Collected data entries
-- ==== Sys2Proof/Laws/Decode.lean ====
section
/-!
SUPPORT. The key table: an instruction's key selects its row whatever its free bits, and no two rows
share a key (R70).
-/

namespace Sys2Proof

/-- The key of a row, with any free bits, selects that row. -/
theorem selectOpcode_pattern (o : Opcode) (free : Key) :
    selectOpcode ((keyRow o).pattern ||| (free &&& ~~~(keyRow o).mask)) = some o := by
  revert free
  cases o <;> decide

theorem selectOpcode_encodeKey (i : Instr) (free : Key) :
    selectOpcode (encodeKey i free) = some i.opcode := selectOpcode_pattern i.opcode free

/-- A key that fits a row is that row's pattern with the key's own free bits. -/
theorem pattern_of_fits (o : Opcode) (k : Key) (h : o.fits k = true) :
    (keyRow o).pattern ||| (k &&& ~~~(keyRow o).mask) = k := by
  revert k
  cases o <;> decide

/-- The row a key selects is one it fits. -/
theorem fits_of_selectOpcode (k : Key) (o : Opcode) (h : selectOpcode k = some o) :
    o.fits k = true := by
  revert k
  cases o <;> decide

/-- No key fits two rows. -/
theorem fits_unique (k : Key) (o o' : Opcode) (h : o.fits k = true) (h' : o'.fits k = true) :
    o = o' := by
  revert k
  cases o <;> cases o' <;> decide

/-- The key of an instruction, whatever its free bits, fits the instruction's row and no other. -/
theorem fits_encodeKey (i : Instr) (free : Key) (o : Opcode) :
    o.fits (encodeKey i free) = true ↔ o = i.opcode := by
  have h := fits_of_selectOpcode _ _ (selectOpcode_encodeKey i free)
  exact ⟨fun ho => fits_unique _ _ _ ho h, fun ho => ho ▸ h⟩

end Sys2Proof
end

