theorem length_hexMessage (tag : Tag) (sub : Int) (pay : List Byte) (len : Int)
    (h : len ≤ (pay.length : Int)) :
    (hexMessage tag sub pay len).length = 10 + (dec len.toNat).length + 3 * len.toNat := by
  rw [hexMessage, length_sealMessage, length_hexBody, length_take_toNat pay len h]
  omega

theorem length_litMessage (tag : Tag) (sub : Int) (pay : List Byte) (len : Int)
    (h : len - 1 ≤ (pay.length : Int)) :
    (litMessage tag sub pay len).length =
      10 + (dec (len - 1).toNat).length + (len - 1).toNat := by
  rw [litMessage, length_sealMessage, length_litBody, length_take_toNat pay (len - 1) h]
  omega

/-! ## ENCODE on a channel in its mode -/

section
variable {s : State} {ch : Nat} {sl : Slot} (hs : s.channels[ch]? = some sl)
  (tag : Tag) (sub : Int) (pay : List Byte) (len : Int)
include hs

/-- ENCODE.HEX in hex mode: R168's three checks in order, then the message (R163). -/
theorem exec_encodeHex_eq (hm : sl.unit.hexmode = true) :
    exec (.encodeHex ch tag sub pay len) s =
      if ¬ SubOk sub then .refused .encodeSubcodeRange
      else if ¬ (0 ≤ len ∧ len ≤ 9999) then .refused .encodeLengthRange
      else if (pay.length : Int) < len then .refused .encodePayloadShort
      else .next (s.report (.message (hexMessage tag sub pay len))) := by
  rw [exec, execEncodeHex, onChannel_some _ _ _ _ hs, if_neg (by simp [hm])]

/-- ENCODE.LIT in literal mode: R168's three checks in order, then the message (R164). -/
theorem exec_encodeLit_eq (hm : sl.unit.hexmode = false) :
    exec (.encodeLit ch tag sub pay len) s =
      if ¬ SubOk sub then .refused .encodeSubcodeRange
      else if ¬ (1 ≤ len ∧ len ≤ 10000) then .refused .encodeLengthRange
      else if (pay.length : Int) < len - 1 then .refused .encodePayloadShort
      else .next (s.report (.message (litMessage tag sub pay len))) := by
  rw [exec, execEncodeLit, onChannel_some _ _ _ _ hs, if_neg (by simp [hm])]

end

/-- Settles O46: the cascade of `exec_encodeHex_eq`, one clause for each of its exits. -/
theorem encodeHexReturnsTheMessage : Obligations.EncodeHexReturnsTheMessage := by
  unfold Obligations.EncodeHexReturnsTheMessage
  intro s ch sl tag sub pay len hs hm
  refine ⟨?message, fun hsub => ?subcode, fun h0 h9 hlen => ?length,
    fun h0 h9 hl0 hl hp => ?short⟩
  case message =>
    intro body h0 h9 hl0 hl hp hbody
    obtain rfl : body = _ := hbody.trans (hexBody_take tag sub.toNat pay len hp).symm
    exact execEncodeHex_ok s ch sl tag sub pay len hs hm ⟨⟨h0, h9⟩, ⟨hl0, hl⟩, hp⟩
  case subcode => rw [exec_encodeHex_eq hs tag sub pay len hm, if_pos hsub]
  case length =>
    rw [exec_encodeHex_eq hs tag sub pay len hm, if_neg (not_not.mpr ⟨h0, h9⟩), if_pos hlen]
  case short =>
    rw [exec_encodeHex_eq hs tag sub pay len hm, if_neg (not_not.mpr ⟨h0, h9⟩),
      if_neg (not_not.mpr ⟨hl0, hl⟩), if_pos hp]

/-- Settles O47: the cascade of `exec_encodeLit_eq`, one clause for each of its exits. -/
theorem encodeLitReturnsTheMessage : Obligations.EncodeLitReturnsTheMessage := by
  unfold Obligations.EncodeLitReturnsTheMessage
  intro s ch sl tag sub pay len hs hm
  refine ⟨?message, fun hsub => ?subcode, fun h0 h9 hlen => ?length,
    fun h0 h9 hl1 hl hp => ?short⟩
  case message =>
    intro body h0 h9 hl1 hl hp hbody
    obtain rfl : body = _ := hbody.trans (litBody_take tag sub.toNat pay (len - 1) hp).symm
    exact execEncodeLit_ok s ch sl tag sub pay len hs hm ⟨⟨h0, h9⟩, ⟨hl1, hl⟩, hp⟩
  case subcode => rw [exec_encodeLit_eq hs tag sub pay len hm, if_pos hsub]
  case length =>
    rw [exec_encodeLit_eq hs tag sub pay len hm, if_neg (not_not.mpr ⟨h0, h9⟩), if_pos hlen]
  case short =>
    rw [exec_encodeLit_eq hs tag sub pay len hm, if_neg (not_not.mpr ⟨h0, h9⟩),
      if_neg (not_not.mpr ⟨hl1, hl⟩), if_pos hp]

/-- Three checks in a row answer a next state exactly where all pass, and refuse exactly where one
fails. -/
theorem checks_answer_iff {a : Answer} {P Q R : Prop} [Decidable P] [Decidable Q] [Decidable R]
    {r₁ r₂ r₃ : Refusal} {u : State}
    (ha : a = if ¬ P then .refused r₁ else if ¬ Q then .refused r₂
      else if R then .refused r₃ else .next u) :
    ((∃ t, a = .next t) ↔ P ∧ Q ∧ ¬ R) ∧ ((∃ r, a = .refused r) ↔ ¬ (P ∧ Q ∧ ¬ R)) := by
  subst ha
  by_cases hP : P
  · by_cases hQ : Q
    · by_cases hR : R
      · simp [hP, hQ, hR]
      · simp [hP, hQ, hR]
    · simp [hP, hQ]
  · simp [hP]

/-- Settles O48: R168's ranges are what the three checks of each mode test. -/
theorem encodeIsDefinedExactlyInRange : Obligations.EncodeIsDefinedExactlyInRange := by
  unfold Obligations.EncodeIsDefinedExactlyInRange
  intro s ch sl tag sub pay len hs
  refine ⟨fun hm => ?hex, fun hm => ?lit⟩
  case hex =>
    have hrange : (0 ≤ sub ∧ sub ≤ 9 ∧ 0 ≤ len ∧ len ≤ 9999 ∧ len ≤ (pay.length : Int)) ↔
        SubOk sub ∧ (0 ≤ len ∧ len ≤ 9999) ∧ ¬ (pay.length : Int) < len := by omega
    rw [hrange]
    exact checks_answer_iff (exec_encodeHex_eq hs tag sub pay len hm)
  case lit =>
    have hrange : (0 ≤ sub ∧ sub ≤ 9 ∧ 1 ≤ len ∧ len - 1 ≤ 9999 ∧
          len - 1 ≤ (pay.length : Int)) ↔
        SubOk sub ∧ (1 ≤ len ∧ len ≤ 10000) ∧ ¬ (pay.length : Int) < len - 1 := by omega
    rw [hrange]
    exact checks_answer_iff (exec_encodeLit_eq hs tag sub pay len hm)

TRY IT: Your answer should consist of the lines above that hold the word "hexmode".

EXERCISE RESPONSE:
theorem exec_encodeHex_eq (hm : sl.unit.hexmode = true) :
theorem exec_encodeLit_eq (hm : sl.unit.hexmode = false) :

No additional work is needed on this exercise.